### Assignment
Take the data below and extract the lines from the one with "else shutdownWork d" to the one with "recharging := true", inclusive, exactly as written.

Record excerpts: Begin

/-- Serve a write request (R402, R403). -/
def writeObject (path index sub : Nat) (bytes : List Byte) (out : StoreOutcome) (d : Device) : WriteResult × Device :=
  match absent index sub with
  | some e => (.aborted e sub, d)
  | none =>
    let key := objKey index sub
    let (parts, shapeAbort) := shape key bytes
    match firstAbort (earlyAborts parts shapeAbort d) with
    | some e => (.aborted e.1 e.2, d)
    | none =>
      if d.ctl.mode = .m8 && shapeAbort.isNone && wouldStore path key parts d then (.held, d)
      else match authorise path key parts d with
        | .error e => (.aborted e sub, d)
        | .ok d =>
          match lateWrite path key parts shapeAbort out d with
          | (some e, d) => (.aborted e.1 e.2, d)
          | (none, d) => (.done, d)

/-- Count an answered request (0x1000.02, 0x1000.03). -/
def countRequest (aborted : Bool) (d : Device) : Device :=
  let d := incObj Obj.dictionaryRequests d
  if aborted then incObj Obj.dictionaryAborts d else d

/-- The service answers a path's request: the abort code, or the value. -/
def answerPath (path : Nat) (abort : Option Nat) (value : List Byte) (d : Device) : Device :=
  updPath path (fun s => { s with abort := abort, value := value }) (countRequest abort.isSome d)

/-- A path code of R419. -/
def validPath (path : Nat) : Bool := decide (1 ≤ path && path ≤ 5)

/-- A write request of an access path, for the command `i`: held in M8 where it would store a setting (R403). -/
def writeRequest (i : Instr) (path index sub : Nat) (bytes : List Byte) (out : StoreOutcome) (d : Device) : Device :=
  if !validPath path then d
  else match writeObject path index sub bytes out d with
    | (.held, d) => { d with held := d.held ++ [i] }
    | (.aborted e s, d) => answerPath path (some (abortCode e s)) [] d
    | (.done, d) => answerPath path none [] d

/-- What a read of an object meets of mismatched pairs: those of a stored setting, and of the records that are read (R26, R571). -/
def meetPairs (key : Nat) (d : Device) : Device :=
  if key = Obj.logbookRecords then ((readRecords d).map (·.seq)).foldl readRecord d
  else if storedObject key then readSetting key d else d

/-- A read request of an access path. -/
def readRequest (path index sub : Nat) (d : Device) : Device :=
  if !validPath path then d
  else
    let d := meetPairs (objKey index sub) d
    match readObject path index sub d with
    | .error e => answerPath path (some (abortCode e sub)) [] d
    | .ok v => readEffect index sub (answerPath path none v d)

/-- A write of a value to one object, in as many bytes as the object's type has. -/
def writeValue (i : Instr) (path key value : Nat) (out : StoreOutcome) (d : Device) : Device :=
  writeRequest i path (key / 256) (key % 256) (leBytes (objSize key) value) out d

/-! ### Meanings -/

/-- OBJECT_WRITE (R406). -/
def execObjectWrite (path index sub : Nat) (value : List Byte) (out : StoreOutcome) (s : State) : Host.Outcome State Fault Refusal :=
  runDev (writeRequest (.objectWrite path index sub value out) path index sub value out) s

/-- A write of a group member goes through `writeValue`; an object that is no member is no concern of the command. -/
def memberWrite (path index sub value : Nat) (d : Device) : Device :=
  let key := objKey index sub
  onlyIf (isMember key) (writeValue (.groupMemberWrite path index sub value) path key value {}) d

/-- GROUP_MEMBER_WRITE (R412). -/
def execGroupMemberWrite (path index sub value : Nat) (s : State) : Host.Outcome State Fault Refusal :=
  runDev (memberWrite path index sub value) s

/-- A write of 0x01 or 0x02 to a commit subindex. -/
def groupRequest (i : Instr) (path index value : Nat) (out : StoreOutcome) (d : Device) : Device :=
  onlyIf (isCommit (objKey index 0x0F)) (writeValue i path (objKey index 0x0F) value out) d

/-- GROUP_COMMIT (R414). -/
def execGroupCommit (path index : Nat) (out : StoreOutcome) (s : State) : Host.Outcome State Fault Refusal :=
  runDev (groupRequest (.groupCommit path index out) path index 1 out) s

/-- GROUP_DISCARD (R413). -/
def execGroupDiscard (path index : Nat) (s : State) : Host.Outcome State Fault Refusal :=
  runDev (groupRequest (.groupDiscard path index) path index 2 {}) s

/-- TOKEN_POOL_SIZE_WRITE (R488). -/
def execTokenPoolSizeWrite (path value : Nat) (out : StoreOutcome) (s : State) : Host.Outcome State Fault Refusal :=
  runDev (writeValue (.tokenPoolSizeWrite path value out) path Obj.tokenPoolSize value out) s

/-- SUPPLY_WARNING_LEVEL_WRITE (R462). -/
def execSupplyWarningLevelWrite (path value : Nat) (out : StoreOutcome) (s : State) : Host.Outcome State Fault Refusal :=
  runDev (writeValue (.supplyWarningLevelWrite path value out) path Obj.supplyWarningMv value out) s

/-- ETA_QUERY_BLOCK (R125). -/
def execEtaQueryBlock (path value : Nat) (s : State) : Host.Outcome State Fault Refusal :=
  runDev (writeValue (.etaQueryBlock path value) path Obj.etaQueryBlock value {}) s

/-- MAP_CACHE_ENABLE (R156). -/
def execMapCacheEnable (path : Nat) (s : State) : Host.Outcome State Fault Refusal :=
  runDev (writeValue (.mapCacheEnable path) path Obj.mapCacheControl 1 {}) s

/-- MAP_CACHE_DISABLE (R156). -/
def execMapCacheDisable (path : Nat) (s : State) : Host.Outcome State Fault Refusal :=
  runDev (writeValue (.mapCacheDisable path) path Obj.mapCacheControl 2 {}) s

/-- MAP_CACHE_INVALIDATE (R156). -/
def execMapCacheInvalidate (path : Nat) (s : State) : Host.Outcome State Fault Refusal :=
  runDev (writeValue (.mapCacheInvalidate path) path Obj.mapCacheControl 3 {}) s

/-- HOLDUP_TEST_REQUEST (R468). -/
def execHoldupTestRequest (path value : Nat) (s : State) : Host.Outcome State Fault Refusal :=
  runDev (writeValue (.holdupTestRequest path value) path Obj.holdUpTestRequest value {}) s

/-- CARRIER_REQUEST_REMOVAL (R318). -/
def execCarrierRequestRemoval (path : Nat) (bank : Bank) (s : State) : Host.Outcome State Fault Refusal :=
  runDev (writeValue (.carrierRequestRemoval path bank) path (Obj.carrierCommand bank.val) 1 {}) s

/-- CARRIER_CANCEL_REMOVAL (R319). -/
def execCarrierCancelRemoval (path : Nat) (bank : Bank) (s : State) : Host.Outcome State Fault Refusal :=
  runDev (writeValue (.carrierCancelRemoval path bank) path (Obj.carrierCommand bank.val) 2 {}) s

/-- CARRIER_POWER_ON (R313). -/
def execCarrierPowerOn (path : Nat) (bank : Bank) (s : State) : Host.Outcome State Fault Refusal :=
  runDev (writeValue (.carrierPowerOn path bank) path (Obj.carrierCommand bank.val) 3 {}) s

/-- CARRIER_ADOPT (R315). -/
def execCarrierAdopt (path : Nat) (bank : Bank) (s : State) : Host.Outcome State Fault Refusal :=
  runDev (writeValue (.carrierAdopt path bank) path (Obj.carrierCommand bank.val) 4 {}) s

/-- CARRIER_RETRY_POWER_FAULT (R313). -/
def execCarrierRetryPowerFault (path : Nat) (bank : Bank) (s : State) : Host.Outcome State Fault Refusal :=
  runDev (writeValue (.carrierRetryPowerFault path bank) path (Obj.carrierCommand bank.val) 5 {}) s

/-- SETTINGS_ACKNOWLEDGE (R594). -/
def execSettingsAcknowledge (path value : Nat) (s : State) : Host.Outcome State Fault Refusal :=
  runDev (writeValue (.settingsAcknowledge path value) path Obj.settingsAcknowledge value {}) s

/-- SETTINGS_RESTORE_DEFAULTS (R423). -/
def execSettingsRestoreDefaults (path value : Nat) (out : StoreOutcome) (s : State) : Host.Outcome State Fault Refusal :=
  runDev (writeValue (.settingsRestoreDefaults path value out) path Obj.settingsRestoreDefaults value out) s

/-- LOGBOOK_CLEAR (R573). -/
def execLogbookClear (path value : Nat) (s : State) : Host.Outcome State Fault Refusal :=
  runDev (writeValue (.logbookClear path value) path Obj.logbookClear value {}) s

/-- LEDGER_FREE_READ (R29). -/
def execLedgerFreeRead (path ledger : Nat) (s : State) : Host.Outcome State Fault Refusal :=
  runDev (readRequest path (0x6200 + ledger) 0x02) s

/-- LEDGER_OWNER_HELD_READ (R29). -/
def execLedgerOwnerHeldRead (path ledger : Nat) (s : State) : Host.Outcome State Fault Refusal :=
  runDev (readRequest path (0x6200 + ledger) 0x04) s

/-- AUTH_KEY_WRITE (R546). -/
def execAuthKeyWrite (path slot : Nat) (key : List Byte) (s : State) : Host.Outcome State Fault Refusal :=
  runDev (writeRequest (.authKeyWrite path slot key) path 0x4410 (slot + 1) key {}) s

/-- AUTH_RIGHTS_WRITE (R546). -/
def execAuthRightsWrite (path slot rights : Nat) (s : State) : Host.Outcome State Fault Refusal :=
  runDev (writeRequest (.authRightsWrite path slot rights) path 0x4411 (slot + 1) (leBytes 1 rights) {}) s

/-- RECOVERY_CHUNK (R597). -/
def execRecoveryChunk (path : Nat) (chunk : List Byte) (out : StoreOutcome) (s : State) : Host.Outcome State Fault Refusal :=
  runDev (writeRequest (.recoveryChunk path chunk out) path 0x7040 0x03 chunk out) s

/-- RECOVERY_COMMIT_REPLACE (R596). -/
def execRecoveryCommitReplace (path : Nat) (s : State) : Host.Outcome State Fault Refusal :=
  runDev (writeValue (.recoveryCommitReplace path) path Obj.recoveryCommit 1 {}) s

/-- RECOVERY_COMMIT_ACTIVATE (R596). -/
def execRecoveryCommitActivate (path : Nat) (s : State) : Host.Outcome State Fault Refusal :=
  runDev (writeValue (.recoveryCommitActivate path) path Obj.recoveryCommit 2 {}) s

/-- RECOVERY_COMMIT_SELECT (R596). -/
def execRecoveryCommitSelect (path : Nat) (s : State) : Host.Outcome State Fault Refusal :=
  runDev (writeValue (.recoveryCommitSelect path) path Obj.recoveryCommit 3 {}) s

end Sys2Proof.Machine
end

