-- ==== Sys2Proof/Machine/Control.lean ====
section
/-! DEFINITION. Commands that have waited, the end of a hold-up flush, and the inputs that put the device into M1 or M0: PERST#, the power-on
reset and the VSYS reset monitor (spec/02, spec/15 R464, spec/21 R609 to R617). -/
namespace Sys2Proof.Machine

/-! ### Commands that have waited (R50, R403, Table 6.2) -/

/-- An admin command that M8 has held, decided in the mode returned to (R50, R51). -/
def heldAdmin (i : Instr) (c : HostCmd) (k : Device → Device) (d : Device) : Device :=
  if d.ctl.mode = .m8 then { d with held := d.held ++ [i] }
  else if d.ctl.mode = .m9 then failCmd c 0x0 0x1D d
  else k d

/-- Serve a command that was fetched before and has waited: held in M8, or delayed for a pool D context. -/
def serve (i : Instr) (d : Device) : Device :=
  match i with
  | .write c slba nlb fua => modeRows i c (writeBody i c slba nlb fua) d
  | .writeZeroes c slba nlb fua bad => modeRows i c (writeZeroesBody i c slba nlb fua bad) d
  | .datasetManagement c ranges deallocate => modeRows i c (datasetBody i c ranges deallocate) d
  | .flush c => modeRows i c (flushBody c) d
  | .read c slba nlb fua limited fault => modeRows i c (readBody i c slba nlb fua limited fault) d
  | .verify c slba nlb limited => modeRows i c (verifyBody i c slba nlb limited) d
  | .reservationRegister c action ignoreKey cptpl current new => modeRows i c (registerBody c action ignoreKey cptpl current new) d
  | .reservationReport c extended bytes => modeRows i c (reportBody c extended bytes) d
  | .reservationAcquire c action ignoreKey rtype current preempt => modeRows i c (acquireBody c action ignoreKey rtype current preempt) d
  | .reservationRelease c action ignoreKey rtype current => modeRows i c (releaseBody c action ignoreKey rtype current) d
  | .invalidCommandOpcode c => modeRows i c (failCmd c 0x0 0x01) d
  | .firmwareCommitReplace c slot => heldAdmin i c (commitBody c 0 slot) d
  | .firmwareCommitActivate c slot => heldAdmin i c (commitBody c 1 slot) d
  | .firmwareCommitSelect c slot => heldAdmin i c (commitBody c 2 slot) d
  | .firmwareCommitImmediate c slot => heldAdmin i c (commitBody c 3 slot) d
  | .namespaceCreate c nsze ncap flbas dps nmic parity => heldAdmin i c (createNamespace c nsze ncap flbas dps nmic parity) d
  | .namespaceDelete c => heldAdmin i c (deleteNamespace c) d
  | .formatNvm c flbas dps ses => heldAdmin i c (formatBody c flbas dps ses) d
  | .sanitizeBlockErase c ause => heldAdmin i c (sanitizeBody c 2 ause) d
  | .sanitizeCryptoErase c ause => heldAdmin i c (sanitizeBody c 4 ause) d
  | .sanitizeExitFailure c => heldAdmin i c (exitFailureBody c) d
  | .sanitizeOverwrite c => heldAdmin i c (overwriteBody c) d
  | .dictionaryWrite c index sub value out => heldAdmin i c (dictionaryWriteBody i c index sub value out) d
  | .objectWrite path index sub value out => writeRequest i path index sub value out d
  | .groupCommit path index out => groupRequest i path index 1 out d
  | .settingsRestoreDefaults path value out => writeValue i path Obj.settingsRestoreDefaults value out d
  | .tokenPoolSizeWrite path value out => writeValue i path Obj.tokenPoolSize value out d
  | .supplyWarningLevelWrite path value out => writeValue i path Obj.supplyWarningMv value out d
  | .canWrite req value out => canServeWrite i req (value.take req.length) out d
  | .canSegment _ _ _ _ value out => match d.can.trans with
    | some t => canServeWrite i t.request value out d
    | none => d
  | _ => d

/-- Serve every command that M8 has held, in order of submission (R50). -/
def serveHeld (d : Device) : Device := d.held.foldl (fun d i => serve i d) { d with held := [] }

/-- The commands of a port that wait for a pool D context are tried again, in order (Table 6.2). -/
def rerunDelayed (p : Nat) (d : Device) : Device :=
  if dataMode d.ctl.mode && !d.ctl.fetchStopped && !poolWaits (p + 1) 2 d && grantOk 2 (p + 1) 1 d then
    (d.delayed.filter (ofPort p)).foldl (fun d i => serve i d) { d with delayed := d.delayed.filter fun i => !ofPort p i }
  else d

/-- A retry of a pool's owner; a port's delayed commands go on with its pool D context (R493, Table 6.2). -/
def retryPool (owner pool : Nat) (d : Device) : Device :=
  let d := retryBuffer owner pool d
  if pool = 2 && 1 ≤ owner && owner ≤ 4 then rerunDelayed (owner - 1) d else d

/-- POOL_RETRY (R493). -/
def execPoolRetry (owner pool : Nat) (s : State) : Host.Outcome State Fault Refusal := runDev (retryPool owner pool) s

/-! ### The end of a hold-up flush and the return from M8 (R42, R464, R465) -/

/-- Notifications that waited in M8 are handled as in the mode returned to (Table 2.8). -/
def waitingNotices (d : Device) : Device :=
  if !notificationWaits d then d
  else match d.ctl.mode with
    | .m5 | .m6 => changeMode .m7 (shutdownWork d)
    | .m7 => if d.sub.shutdownRunning then
        (List.range 4).foldl (fun d p => updPort p (fun t => { t with shutWaiting := false }) d) d
      else shutdownWork d
    | .m9 => startShutdown d
    | _ => d

/-- The return from M8 to the previous mode: SAG_RECOVERED, the recharge of R465, and what has waited (R50, R314, R49). -/
def returnMode (d : Device) : Device :=
  let ms := nowMs d - d.ctl.flushStartMs
  let ctl := { d.ctl with qualifying := false, qualified := false, bufferHold := true, recharging := true }
  let d := changeMode d.ctl.flushFrom { d with ctl := ctl, holdup := { d.holdup with recharge := true } }
  let d := logRec Code.sagRecovered [ms, getObj Obj.vsysMinMv d] (incObj Obj.sagsRecovered d)
  waitingNotices (serveHeld (handleWaitingCarriers (driveCharge d)))

/-- The end of a hold-up flush: the journal's open frame is on the medium (R163), and every record accepted before (R569). It has not ended
while a grain or a pass is still pending. Transitions that waited for it follow, by priority (R42, R464). -/
def finishFlush (d : Device) : Device :=
  let e := settle (sealAll d)
  let e := if journalBroken e then settle (finishCheckpoint [] (startCheckpoint (finishCheckpoint [] e))) else e
  if !d.ctl.flushing || flushNeeded e then d
  else
    let e := runLogFlush { e with log := { e.log with flushDue := true } }
    let e := { e with ctl := { e.ctl with flushing := false } }
    if e.ctl.dueM11 then enterHalt e
    else if e.ctl.dueM10 then
      let reset := e.ctl.dueM1 || e.ctl.perstLow
      let e := enterLockdown e
      if reset then enterHeld e else e
    else if e.ctl.mode = .m8 then
      if e.ctl.dueM1 then enterHeld e else if e.ctl.qualified then returnMode e else e
    else e

/-- HOLD_UP_FLUSH_COMPLETE (R42). -/
def execHoldUpFlushComplete (s : State) : Host.Outcome State Fault Refusal := runDev finishFlush s

/-- VSYS has stayed above the recovery level for 20 ms (R464, R43). -/
def recoveryQualifies (d : Device) : Device :=
  if !d.ctl.qualifying then d
  else
    let d := { d with ctl := { d.ctl with qualifying := false, supplyHold := false } }
    if d.ctl.mode = .m8 then
      let d := { d with ctl := { d.ctl with qualified := true } }
      if d.ctl.flushing || d.ctl.dueM1 then d else returnMode d
    else handleWaitingCarriers (updateCauses d)

/-- SAG_RECOVERY_QUALIFIED (R464). -/
def execSagRecoveryQualified (s : State) : Host.Outcome State Fault Refusal := runDev recoveryQualifies s

/-! ### PERST# (R54) -/

/-- Every link goes down at once, with a controller-level reset of its port (Table 11.10). -/
def portsDown (d : Device) : Device :=
  (List.range 4).foldl (fun d p => dropLink p (updPort p (resetConfig false) (controllerReset p d))) d

/-- The links are down and a reset waits for the flush. -/
def resetDue (d : Device) : Device := closeAllRows (portsDown { d with ctl := { d.ctl with dueM1 := true } })

/-- M1 is entered, unless a flush runs. -/
def heldUnlessFlushing (d : Device) : Device := if d.ctl.flushing then d else enterHeld d

/-- PERST# is asserted (R54): M1 at once where nothing is left to carry, otherwise through M8. M11 stays. -/
def assertPerst (d : Device) : Device :=
  let d := { d with ctl := { d.ctl with perstLow := true } }
  match d.ctl.mode with
  | .m0 | .m1 | .m11 => d
  | .m8 => heldUnlessFlushing (resetDue d)
  | m => if d.ctl.flushing || (dataMode m && flushNeeded d) then enterFlush (resetDue d) else enterHeld (portsDown d)

/-- PERST_ASSERT (R54). -/
def execPerstAssert (s : State) : Host.Outcome State Fault Refusal := runDev assertPerst s

/-! ### VSYS and the power-on reset (R609, R610, R615, R557) -/

/-- WAKE_N of every port is released (R617). -/
def releaseWake (d : Device) : Device := (List.range 4).foldl (fun d p => updPort p (fun t => { t with wakeMs := none }) d) d

/-- Landed data is not durable (Table 12.10, Unsafe Shutdowns). -/
def landedNotDurable (d : Device) : Bool :=
  d.media.flight.any (fun g => !g.superseded && g.cmd != 0) || d.media.wp.writes.any fun w => w.landed && !durable w d

/-- M0: nothing runs, nothing is recorded (R37). -/
def enterOff (d : Device) : Device :=
  if d.ctl.mode = .m0 then d
  else
    let d := heldOutputs (abandonTest d)
    let ctl := { d.ctl with mode := .m0, prev := d.ctl.mode, flushing := false, dueM1 := false, dueM10 := false, dueM11 := false }
    domainFloor { d with ctl := ctl }

/-- VSYS falls below the reset threshold (R615): M1 while it is present, M0 once it is absent. -/
def vsysFalls (absent : Bool) (d : Device) : Device :=
  let unsafe_ := d.ctl.vsysUp && landedNotDurable d
  let d := releaseWake { d with ctl := { d.ctl with vsysUp := false, unsafeShutdowns := d.ctl.unsafeShutdowns + b2n unsafe_ } }
  if absent then enterOff d else if d.ctl.mode = .m0 || d.ctl.mode = .m1 then d else enterHeld d

/-- VSYS_RESET_FALL (R615). -/
def execVsysResetFall (absent : Bool) (s : State) : Host.Outcome State Fault Refusal := runDev (vsysFalls absent) s

/-- An object's row has a reset form. -/
def hasForm (f : ResetForm) (key : Nat) : Bool := match objRow? key with | some r => r.form == f | none => false

/-- What a namespace keeps over a power cycle (R379). -/
def cycleNamespace (n : Namespace) : Namespace :=
  if n.ptpl then n else { n with resType := 0, holder := none, registrants := [] }

/-- What a power cycle clears beside what the reset that follows it clears: objects of the form "at power cycle" (R405), latches, locks,
the wall clock, sticky fields, and registrations that do not persist. -/
def powerCycle (d : Device) : Device :=
  let latched := (List.range 16).filter fun b => carrierState b d = 0x09
  let d := latched.foldl (fun d b => setObj (Obj.carrierState b) 0x00 d) d
  let d := setObj Obj.primaryState 0x00 (setObj Obj.standbyState 0x02 { d with objs := d.objs.filter fun e => !hasForm .atCycle e.1 })
  let rc := { d.media.rc with observed := false, clockSet := none, loadedWallMs := none, wakeMs := 0 }
  let carriers := smMap {} (fun c : Carrier => { c with faultHours := [] }) d.media.carriers
  let paths := smMap {} (fun p : PathState => { p with failures := [], lockedUntil := none }) d.settings.paths
  let ports := smMap {} (fun t : PortState => ({ errorCount := t.errorCount } : PortState)) d.ports
  let sub := { d.sub with namespaces := smMap {} cycleNamespace d.sub.namespaces, telemetry := none, telemetryHost := none
                          telemetryAvailable := false }
  { d with
    media := { d.media with rc := rc, carriers := carriers }
    settings := { d.settings with paths := paths }
    ports := ports, sub := sub, can := {}, therm := {}
    cpx := { d.cpx with returnHours := [] }
    ctl := { d.ctl with haltLatch := false, warned := false } }

/-- Byte offset in the code store of the newest entry of counter image A. -/
def counterOffset (d : Device) : Nat :=
  let p := smGet {} d.cs.logs 4
  (4 + b2n p.second) * 65536 + 64 + 32 * (p.used - 1)

/-- The counters as a run start finds them (R26, R27, Table 1.5): image B stands in for image A; where both fail hours and cycles come from
the newest flash record, 0 where the flash logbook holds none (notes/assumptions/132.md), and the ceiling is open. -/
def loadCounters (fault : Nat) (d : Device) : Device :=
  if fault = 0 then d
  else if fault = 1 then logRec Code.complementMismatch [2, counterOffset d] d
  else
    let d := logRec Code.complementDoubleFault [2, counterOffset d] d
    let (ceiling, d) := freshNat d
    let r := (((d.log.frames.map (·.records)).flatten).getLast?).getD {}
    updCs (fun c => { c with counters := { hours := r.hours, cycles := r.cycle, ceiling := ceiling % (2 ^ 32 - 1) + 1 } }) d

/-- The run start of the logbook, once VSYS and the power-on reset allow it (R557). -/
def runStart (fault : Nat) (d : Device) : Device :=
  if d.log.runStarted || !d.ctl.vsysUp || !d.ctl.porReleased then d else logbookRunStart (loadCounters fault d)

/-- VSYS rises above the reset threshold after a fall: the power cycle is complete. -/
def vsysRises (fault : Nat) (d : Device) : Device :=
  if d.ctl.vsysUp then d
  else
    let d := powerCycle { d with ctl := { d.ctl with vsysUp := true }, log := { d.log with runStarted := false } }
    runStart fault (if d.ctl.mode = .m0 then changeMode .m1 d else d)

/-- VSYS_RISE (R40). -/
def execVsysRise (fault : Fin 3) (s : State) : Host.Outcome State Fault Refusal := runDev (vsysRises fault.val) s

/-- What the active settings copy holds for an object. -/
def committed (key : Nat) (d : Device) : Nat :=
  let c := settingsCopy d.cs.activeB d
  if c.valid then (copyValue c key).getD (objDefault key) else objDefault key

/-- The node number in use (R430); CAN_NODE_ID_INVALID where the node becomes silent. -/
def takeNodeId (d : Device) : Device :=
  let strap := getObj Obj.nodeIdStrap d
  let o := committed Obj.nodeIdOverride d
  let active := if 1 ≤ o && o ≤ 127 then o else strap
  let before := d.can.silent
  let d := setObj Obj.nodeIdActive active { d with can := { d.can with silent := active = 0 } }
  if active != 0 then d
  else
    let d := setObj Obj.canBusState 0x03 d
    if before then d else logRec Code.canNodeIdInvalid [strap, o] d

/-- The power-on reset releases (Table 21.6 step 4): HK starts, drives VID 0x78, samples NODEID and makes the run start. -/
def porReleases (nodeId fault : Nat) (d : Device) : Device :=
  if d.ctl.porReleased then d
  else
    let d := { d with ctl := { d.ctl with porReleased := true, vidTarget := 0x78 } }
    runStart fault (takeNodeId (setObj Obj.nodeIdStrap (nodeId % 128) (setObj Obj.vidCode 0x78 d)))

/-- POWER_ON_RESET_RELEASE (R609). -/
def execPowerOnResetRelease (nodeId : Nat) (fault : Fin 3) (s : State) : Host.Outcome State Fault Refusal :=
  runDev (porReleases nodeId fault.val) s

/-- The power-on reset asserts (R609): M1 at once. -/
def porAsserts (d : Device) : Device :=
  let d := releaseWake { d with ctl := { d.ctl with porReleased := false } }
  match d.ctl.mode with
  | .m0 | .m1 => d
  | _ => enterHeld d

/-- POWER_ON_RESET_ASSERT (R609). -/
def execPowerOnResetAssert (s : State) : Host.Outcome State Fault Refusal := runDev porAsserts s

/-! ### Operating hours (R580) -/

/-- A step of 1/16 hour is counted, and a counter entry appended. -/
def hourTick (d : Device) : Device :=
  if d.ctl.mode = .m0 || !d.ctl.porReleased || !d.log.runStarted then d
  else
    let d := incObj Obj.operatingHours d
    appendCounterEntry { hours := hours d, cycles := getObj Obj.powerCycleCount d, ceiling := d.cs.counters.ceiling } d

/-- OPERATING_HOUR_TICK (R580). -/
def execOperatingHourTick (s : State) : Host.Outcome State Fault Refusal := runDev hourTick s

end Sys2Proof.Machine
end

Record excerpts: End

### Response below
      else shutdownWork d
    | .m9 => startShutdown d
    | _ => d

/-- The return from M8 to the previous mode: SAG_RECOVERED, the recharge of R465, and what has waited (R50, R314, R49). -/
def returnMode (d : Device) : Device :=
  let ms := nowMs d - d.ctl.flushStartMs
  let ctl := { d.ctl with qualifying := false, qualified := false, bufferHold := true, recharging := true }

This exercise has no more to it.